- ABOUT THIS EXERCISE
The records below are to be quoted in full; please keep every word exact.

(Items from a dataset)
/-- Temperatures and power at their limits and past them; statements due, and not, with a queue that is full; lines of each area with no error, and with
each; ports that are up, down, and not there. -/
theorem witness_power :
    (∀ p ∈ [(95 * 16 + 1, 8), (95 * 16, 0), (90 * 16, 0), (90 * 16 - 1, 1), (90 * 16 - 1, 2)],
      let s := { State.reset with temp := [(7, p.1)], clock := [(7, p.2)] }
      SMap.get 0 s.temp (7 : BitVec 3).toNat = p.1 ∧ SMap.get 0 s.clock (7 : BitVec 3).toNat = p.2) ∧
    (2400 < ({ State.reset with power := 2401 }).power ∧ ({ State.reset with power := 2400 }).power ≤ 2400) ∧
    (let s := { State.reset with due := [(4096, [], [])], statements := List.replicate 64 [] }
     s.due = (4096, [], []) :: [] ∧ s.statements.length ≤ 64) ∧
    (State.reset.due = [] ∧ (State.reset.jobNext + 1) % 4096 ≠ 0 ∧ ({ State.reset with jobNext := 4095 }.jobNext + 1) % 4096 = 0) ∧
    (∀ e ∈ [0, 1, 2, 3], let s := { State.reset with lineErr := [(0x8000, e)] }
      0x8000 * 64 < 2 ^ 42 ∧ dieArea (0x8000 * 64 % 2 ^ 39) = .usable ∧ SMap.get 0 s.lineErr (metaLine 0x8000) = 0 ∧
        SMap.get 0 s.lineErr 0x8000 = e ∧ s.cached 0x8000 = none) ∧
    ((lines1.cached 0x8000).isSome = true) ∧
    (∀ e ∈ [0, 2], let s := { State.reset with lineErr := [(metaLine 0x8000, e)] }
      metaLine 0x8000 * 64 < 2 ^ 42 ∧ dieArea (metaLine 0x8000 * 64 % 2 ^ 39) = .metadata ∧ SMap.get 0 s.lineErr (metaLine 0x8000) = e ∧
        0x8000 ∈ coveredLines (metaLine 0x8000) ∧ s.cached 0x8000 = none) ∧
    2 ^ 42 ≤ 2 ^ 36 * 64 ∧
    (∀ d : Bool, let s := { State.reset with cxlCap := [0, 0, 0, 0, 0, 0, 0, 4096], portDown := [(7, d)] }
      (7 : BitVec 3).toNat ∈ s.ports ∧ SMap.get false s.portDown (7 : BitVec 3).toNat = d) := by
  refine ⟨by decide +kernel, by decide, by decide +kernel, by decide, by decide +kernel, by decide +kernel, by decide +kernel, by decide, by decide +kernel⟩

/-- Above 95 degrees a step down; an uncorrectable line is hazy after its scrub, and reported; a port reports its failure once (R84, R97, R480). -/
theorem test_power :
    (SMap.get 0 (after (.thermalThrottleStep 7) { State.reset with temp := [(7, 95 * 16 + 1)] }).clock 7 = 1) ∧
    (let t := after (.scrub 0x8000) { State.reset with lineErr := [(0x8000, 2)] }
     t.hazeAt 0x200000 = true ∧ t.hazeAt 0x20003F = true ∧ t.devEvents = [.ecc 0x8000] ∧ t.lineErr = []) ∧
    (let t := after (.cxlPortFailure 7) { State.reset with cxlCap := [0, 0, 0, 0, 0, 0, 0, 4096] }
     t.devEvents.length = 1 ∧ (after (.cxlPortFailure 7) t).devEvents.length = 1 ∧ t.lineDown 0x100000000000 = true) := by decide +kernel

/-! ### Witnesses: the clauses for bad targets, waits, refusals and stops -/

/-- A stream of a STOPPING slot before its last instruction, and after it. -/
theorem witness_step_stopping :
    (let s := onSlot 0 run1 { ctx1 with slotSt := .stopping }
     s.events = [] ∧ s.sched = [] ∧ s.canIssue = true ∧ s.me.slotSt = .stopping) ∧
    (let s := onSlot 0 { run1 with stopped := true } { ctx1 with slotSt := .stopping }
     s.canIssue = false ∧ s.mayMeet = false) := by decide +kernel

- TASK OUTPUT
/-- Temperatures and power at their limits and past them; statements due, and not, with a queue that is full; lines of each area with no error, and with
each; ports that are up, down, and not there. -/
theorem witness_power :
    (∀ p ∈ [(95 * 16 + 1, 8), (95 * 16, 0), (90 * 16, 0), (90 * 16 - 1, 1), (90 * 16 - 1, 2)],
      let s := { State.reset with temp := [(7, p.1)], clock := [(7, p.2)] }
      SMap.get 0 s.temp (7 : BitVec 3).toNat = p.1 ∧ SMap.get 0 s.clock (7 : BitVec 3).toNat = p.2) ∧
    (2400 < ({ State.reset with power := 2401 }).power ∧ ({ State.reset with power := 2400 }).power ≤ 2400) ∧
    (let s := { State.reset with due := [(4096, [], [])], statements := List.replicate 64 [] }
     s.due = (4096, [], []) :: [] ∧ s.statements.length ≤ 64) ∧
    (State.reset.due = [] ∧ (State.reset.jobNext + 1) % 4096 ≠ 0 ∧ ({ State.reset with jobNext := 4095 }.jobNext + 1) % 4096 = 0) ∧
    (∀ e ∈ [0, 1, 2, 3], let s := { State.reset with lineErr := [(0x8000, e)] }
      0x8000 * 64 < 2 ^ 42 ∧ dieArea (0x8000 * 64 % 2 ^ 39) = .usable ∧ SMap.get 0 s.lineErr (metaLine 0x8000) = 0 ∧
        SMap.get 0 s.lineErr 0x8000 = e ∧ s.cached 0x8000 = none) ∧
    ((lines1.cached 0x8000).isSome = true) ∧
    (∀ e ∈ [0, 2], let s := { State.reset with lineErr := [(metaLine 0x8000, e)] }
      metaLine 0x8000 * 64 < 2 ^ 42 ∧ dieArea (metaLine 0x8000 * 64 % 2 ^ 39) = .metadata ∧ SMap.get 0 s.lineErr (metaLine 0x8000) = e ∧
        0x8000 ∈ coveredLines (metaLine 0x8000) ∧ s.cached 0x8000 = none) ∧
    2 ^ 42 ≤ 2 ^ 36 * 64 ∧
    (∀ d : Bool, let s := { State.reset with cxlCap := [0, 0, 0, 0, 0, 0, 0, 4096], portDown := [(7, d)] }
      (7 : BitVec 3).toNat ∈ s.ports ∧ SMap.get false s.portDown (7 : BitVec 3).toNat = d) := by
  refine ⟨by decide +kernel, by decide, by decide +kernel, by decide, by decide +kernel, by decide +kernel, by decide +kernel, by decide, by decide +kernel⟩

/-- Above 95 degrees a step down; an uncorrectable line is hazy after its scrub, and reported; a port reports its failure once (R84, R97, R480). -/
theorem test_power :
    (SMap.get 0 (after (.thermalThrottleStep 7) { State.reset with temp := [(7, 95 * 16 + 1)] }).clock 7 = 1) ∧
    (let t := after (.scrub 0x8000) { State.reset with lineErr := [(0x8000, 2)] }
     t.hazeAt 0x200000 = true ∧ t.hazeAt 0x20003F = true ∧ t.devEvents = [.ecc 0x8000] ∧ t.lineErr = []) ∧
    (let t := after (.cxlPortFailure 7) { State.reset with cxlCap := [0, 0, 0, 0, 0, 0, 0, 4096] }
     t.devEvents.length = 1 ∧ (after (.cxlPortFailure 7) t).devEvents.length = 1 ∧ t.lineDown 0x100000000000 = true) := by decide +kernel

/-! ### Witnesses: the clauses for bad targets, waits, refusals and stops -/

/-- A stream of a STOPPING slot before its last instruction, and after it. -/
theorem witness_step_stopping :
    (let s := onSlot 0 run1 { ctx1 with slotSt := .stopping }
     s.events = [] ∧ s.sched = [] ∧ s.canIssue = true ∧ s.me.slotSt = .stopping) ∧
    (let s := onSlot 0 { run1 with stopped := true } { ctx1 with slotSt := .stopping }
     s.canIssue = false ∧ s.mayMeet = false) := by decide +kernel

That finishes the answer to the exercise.